## Assigned task
For the entries that follow, give the number of lines holding the string "fwFormOk" and nothing more.

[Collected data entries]
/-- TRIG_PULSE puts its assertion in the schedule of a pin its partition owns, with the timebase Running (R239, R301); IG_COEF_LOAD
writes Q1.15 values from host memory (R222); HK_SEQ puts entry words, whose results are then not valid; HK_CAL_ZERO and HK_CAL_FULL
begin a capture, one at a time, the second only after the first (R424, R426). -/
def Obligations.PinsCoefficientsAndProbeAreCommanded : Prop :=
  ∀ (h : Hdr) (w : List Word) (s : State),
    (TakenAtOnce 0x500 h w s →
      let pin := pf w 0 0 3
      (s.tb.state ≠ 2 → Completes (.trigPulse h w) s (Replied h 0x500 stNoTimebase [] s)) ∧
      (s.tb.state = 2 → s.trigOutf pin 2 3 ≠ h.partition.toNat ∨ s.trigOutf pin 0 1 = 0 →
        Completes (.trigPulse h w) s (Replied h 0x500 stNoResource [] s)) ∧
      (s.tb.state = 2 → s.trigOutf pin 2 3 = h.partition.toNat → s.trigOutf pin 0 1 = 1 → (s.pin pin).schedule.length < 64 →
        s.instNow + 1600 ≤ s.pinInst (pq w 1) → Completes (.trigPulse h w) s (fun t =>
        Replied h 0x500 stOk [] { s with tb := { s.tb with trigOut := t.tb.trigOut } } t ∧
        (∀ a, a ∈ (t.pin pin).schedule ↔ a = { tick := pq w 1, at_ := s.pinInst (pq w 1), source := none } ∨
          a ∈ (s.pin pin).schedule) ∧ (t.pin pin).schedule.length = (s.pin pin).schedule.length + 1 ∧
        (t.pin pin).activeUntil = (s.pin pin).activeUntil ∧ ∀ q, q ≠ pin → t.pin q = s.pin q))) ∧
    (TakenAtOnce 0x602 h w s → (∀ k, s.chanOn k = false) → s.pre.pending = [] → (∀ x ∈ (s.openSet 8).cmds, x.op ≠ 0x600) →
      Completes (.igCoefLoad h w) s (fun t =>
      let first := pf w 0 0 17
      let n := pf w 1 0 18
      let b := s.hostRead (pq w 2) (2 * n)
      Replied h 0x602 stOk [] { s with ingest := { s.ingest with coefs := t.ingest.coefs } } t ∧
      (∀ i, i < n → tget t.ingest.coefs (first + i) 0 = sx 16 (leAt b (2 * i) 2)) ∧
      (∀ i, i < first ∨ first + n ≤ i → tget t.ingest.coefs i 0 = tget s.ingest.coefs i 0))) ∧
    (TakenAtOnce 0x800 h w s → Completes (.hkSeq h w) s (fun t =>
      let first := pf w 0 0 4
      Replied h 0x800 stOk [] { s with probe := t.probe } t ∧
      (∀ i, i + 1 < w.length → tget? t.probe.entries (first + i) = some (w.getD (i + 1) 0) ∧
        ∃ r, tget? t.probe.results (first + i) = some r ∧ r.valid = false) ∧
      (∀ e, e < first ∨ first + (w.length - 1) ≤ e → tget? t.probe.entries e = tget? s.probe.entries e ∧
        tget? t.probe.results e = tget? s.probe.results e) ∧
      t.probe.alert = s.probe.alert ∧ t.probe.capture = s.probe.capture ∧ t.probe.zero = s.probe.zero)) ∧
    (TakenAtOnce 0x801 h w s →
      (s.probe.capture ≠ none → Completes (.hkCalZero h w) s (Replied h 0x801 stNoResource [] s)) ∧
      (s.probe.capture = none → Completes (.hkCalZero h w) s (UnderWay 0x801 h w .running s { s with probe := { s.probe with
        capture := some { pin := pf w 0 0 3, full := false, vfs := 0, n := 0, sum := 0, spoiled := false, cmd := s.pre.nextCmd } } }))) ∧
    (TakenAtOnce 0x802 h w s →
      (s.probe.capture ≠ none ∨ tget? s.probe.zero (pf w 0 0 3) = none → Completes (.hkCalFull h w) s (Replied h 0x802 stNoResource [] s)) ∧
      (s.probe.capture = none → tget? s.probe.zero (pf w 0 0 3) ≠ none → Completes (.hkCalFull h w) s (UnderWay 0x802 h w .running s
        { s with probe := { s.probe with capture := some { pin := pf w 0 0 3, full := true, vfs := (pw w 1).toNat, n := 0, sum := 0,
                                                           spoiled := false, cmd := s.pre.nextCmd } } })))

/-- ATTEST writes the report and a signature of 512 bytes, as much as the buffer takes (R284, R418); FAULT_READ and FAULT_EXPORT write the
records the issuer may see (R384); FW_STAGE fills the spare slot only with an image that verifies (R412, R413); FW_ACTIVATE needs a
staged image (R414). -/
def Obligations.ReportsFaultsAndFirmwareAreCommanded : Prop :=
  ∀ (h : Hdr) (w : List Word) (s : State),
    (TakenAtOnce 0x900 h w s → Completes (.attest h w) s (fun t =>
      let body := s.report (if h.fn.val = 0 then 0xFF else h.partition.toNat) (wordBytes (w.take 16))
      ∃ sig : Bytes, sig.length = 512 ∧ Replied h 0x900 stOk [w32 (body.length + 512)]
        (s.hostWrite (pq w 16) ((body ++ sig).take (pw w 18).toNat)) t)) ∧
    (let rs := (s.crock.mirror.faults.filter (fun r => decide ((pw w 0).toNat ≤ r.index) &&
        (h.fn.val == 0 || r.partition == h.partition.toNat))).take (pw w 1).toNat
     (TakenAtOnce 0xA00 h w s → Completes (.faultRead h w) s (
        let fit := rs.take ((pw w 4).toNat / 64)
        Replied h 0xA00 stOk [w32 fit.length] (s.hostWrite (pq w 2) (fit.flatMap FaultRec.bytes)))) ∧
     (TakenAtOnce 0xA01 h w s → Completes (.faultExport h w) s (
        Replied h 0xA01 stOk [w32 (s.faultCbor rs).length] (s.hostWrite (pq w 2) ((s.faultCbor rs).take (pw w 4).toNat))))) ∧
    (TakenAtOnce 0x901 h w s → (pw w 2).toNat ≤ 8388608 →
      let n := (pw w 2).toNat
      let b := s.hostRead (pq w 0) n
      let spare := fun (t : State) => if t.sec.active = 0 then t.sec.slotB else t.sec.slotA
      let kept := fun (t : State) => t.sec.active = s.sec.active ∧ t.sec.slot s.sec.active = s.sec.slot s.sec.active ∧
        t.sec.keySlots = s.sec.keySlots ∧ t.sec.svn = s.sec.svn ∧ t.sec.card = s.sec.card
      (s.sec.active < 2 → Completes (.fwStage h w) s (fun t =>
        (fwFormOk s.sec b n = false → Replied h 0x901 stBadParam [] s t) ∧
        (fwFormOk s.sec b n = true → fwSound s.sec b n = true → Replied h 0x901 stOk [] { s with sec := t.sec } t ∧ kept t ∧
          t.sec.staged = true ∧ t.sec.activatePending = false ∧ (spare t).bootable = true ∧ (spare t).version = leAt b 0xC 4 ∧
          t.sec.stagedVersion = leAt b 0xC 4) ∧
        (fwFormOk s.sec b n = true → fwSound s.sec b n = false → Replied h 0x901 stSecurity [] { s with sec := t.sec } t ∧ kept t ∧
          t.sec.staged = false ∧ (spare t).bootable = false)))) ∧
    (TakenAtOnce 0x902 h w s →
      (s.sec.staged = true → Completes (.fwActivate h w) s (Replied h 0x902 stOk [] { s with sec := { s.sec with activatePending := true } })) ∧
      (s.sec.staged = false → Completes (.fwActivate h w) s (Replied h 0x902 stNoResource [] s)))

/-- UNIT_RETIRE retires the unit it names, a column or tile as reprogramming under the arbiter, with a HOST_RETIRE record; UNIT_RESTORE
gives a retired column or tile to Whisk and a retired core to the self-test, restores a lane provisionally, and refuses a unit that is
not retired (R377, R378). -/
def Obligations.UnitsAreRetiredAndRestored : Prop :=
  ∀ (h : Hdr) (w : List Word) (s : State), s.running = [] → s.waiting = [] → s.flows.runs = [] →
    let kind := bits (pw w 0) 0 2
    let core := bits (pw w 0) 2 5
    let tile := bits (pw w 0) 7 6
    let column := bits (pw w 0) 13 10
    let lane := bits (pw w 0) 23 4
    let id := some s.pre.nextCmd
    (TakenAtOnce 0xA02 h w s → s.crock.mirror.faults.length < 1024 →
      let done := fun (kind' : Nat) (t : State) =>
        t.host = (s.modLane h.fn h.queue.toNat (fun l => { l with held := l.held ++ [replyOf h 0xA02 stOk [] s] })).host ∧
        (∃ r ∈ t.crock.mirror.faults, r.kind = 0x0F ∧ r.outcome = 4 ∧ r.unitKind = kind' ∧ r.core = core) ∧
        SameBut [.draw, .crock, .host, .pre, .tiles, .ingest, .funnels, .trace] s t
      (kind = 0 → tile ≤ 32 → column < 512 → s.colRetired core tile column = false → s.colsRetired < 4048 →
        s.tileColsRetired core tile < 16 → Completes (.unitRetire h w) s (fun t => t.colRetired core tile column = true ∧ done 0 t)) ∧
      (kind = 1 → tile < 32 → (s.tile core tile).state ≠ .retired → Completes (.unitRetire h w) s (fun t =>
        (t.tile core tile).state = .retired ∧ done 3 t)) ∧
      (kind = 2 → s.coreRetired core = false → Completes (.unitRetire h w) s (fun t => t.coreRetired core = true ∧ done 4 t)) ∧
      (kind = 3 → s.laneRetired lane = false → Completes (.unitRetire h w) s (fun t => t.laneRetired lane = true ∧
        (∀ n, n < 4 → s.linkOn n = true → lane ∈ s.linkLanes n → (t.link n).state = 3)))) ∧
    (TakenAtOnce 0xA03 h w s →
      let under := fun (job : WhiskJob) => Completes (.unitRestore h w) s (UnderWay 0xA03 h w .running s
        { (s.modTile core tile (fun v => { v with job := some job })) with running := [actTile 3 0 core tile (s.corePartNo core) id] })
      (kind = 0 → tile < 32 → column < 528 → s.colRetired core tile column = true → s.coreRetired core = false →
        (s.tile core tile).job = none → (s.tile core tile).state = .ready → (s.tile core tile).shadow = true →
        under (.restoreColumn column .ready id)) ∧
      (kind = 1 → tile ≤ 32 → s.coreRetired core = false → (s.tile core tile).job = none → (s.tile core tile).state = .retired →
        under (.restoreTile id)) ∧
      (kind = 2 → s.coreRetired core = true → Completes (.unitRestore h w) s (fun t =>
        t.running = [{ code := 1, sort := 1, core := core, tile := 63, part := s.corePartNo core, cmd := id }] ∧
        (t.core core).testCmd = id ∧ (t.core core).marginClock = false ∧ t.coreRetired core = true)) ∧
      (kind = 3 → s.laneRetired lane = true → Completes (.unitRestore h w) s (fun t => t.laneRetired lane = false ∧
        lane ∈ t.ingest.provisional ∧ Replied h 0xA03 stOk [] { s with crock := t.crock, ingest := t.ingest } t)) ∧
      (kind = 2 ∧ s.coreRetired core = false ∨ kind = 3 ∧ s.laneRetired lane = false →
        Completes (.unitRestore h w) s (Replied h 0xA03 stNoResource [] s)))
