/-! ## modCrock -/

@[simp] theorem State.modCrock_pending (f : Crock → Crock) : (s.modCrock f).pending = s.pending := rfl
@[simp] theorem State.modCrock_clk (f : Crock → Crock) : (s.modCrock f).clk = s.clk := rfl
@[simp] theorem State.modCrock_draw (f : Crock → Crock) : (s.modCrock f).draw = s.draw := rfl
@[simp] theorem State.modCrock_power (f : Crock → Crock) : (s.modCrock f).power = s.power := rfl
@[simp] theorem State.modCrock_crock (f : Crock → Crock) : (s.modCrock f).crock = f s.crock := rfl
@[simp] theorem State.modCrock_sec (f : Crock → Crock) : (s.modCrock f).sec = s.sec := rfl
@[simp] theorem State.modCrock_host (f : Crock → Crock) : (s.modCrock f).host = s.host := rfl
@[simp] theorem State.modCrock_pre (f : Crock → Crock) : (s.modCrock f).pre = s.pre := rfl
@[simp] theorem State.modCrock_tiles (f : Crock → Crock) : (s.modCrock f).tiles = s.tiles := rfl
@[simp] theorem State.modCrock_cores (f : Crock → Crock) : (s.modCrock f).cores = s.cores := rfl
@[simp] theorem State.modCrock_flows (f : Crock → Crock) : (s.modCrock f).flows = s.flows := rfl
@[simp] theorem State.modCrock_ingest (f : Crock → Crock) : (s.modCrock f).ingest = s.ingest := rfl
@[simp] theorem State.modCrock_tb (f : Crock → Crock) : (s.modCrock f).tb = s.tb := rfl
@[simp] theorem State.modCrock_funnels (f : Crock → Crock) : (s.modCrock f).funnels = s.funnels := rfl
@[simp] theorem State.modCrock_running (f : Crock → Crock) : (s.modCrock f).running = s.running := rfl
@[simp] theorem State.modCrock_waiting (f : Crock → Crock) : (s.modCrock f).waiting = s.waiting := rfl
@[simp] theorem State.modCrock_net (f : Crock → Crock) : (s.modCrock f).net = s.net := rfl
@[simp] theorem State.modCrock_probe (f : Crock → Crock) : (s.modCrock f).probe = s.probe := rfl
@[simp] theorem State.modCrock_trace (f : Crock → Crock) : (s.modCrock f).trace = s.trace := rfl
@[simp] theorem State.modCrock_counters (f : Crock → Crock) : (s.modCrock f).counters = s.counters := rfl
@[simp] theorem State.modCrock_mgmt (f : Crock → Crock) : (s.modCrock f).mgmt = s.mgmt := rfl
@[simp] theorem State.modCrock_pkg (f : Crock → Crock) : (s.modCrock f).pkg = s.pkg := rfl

## Answer to this problem
3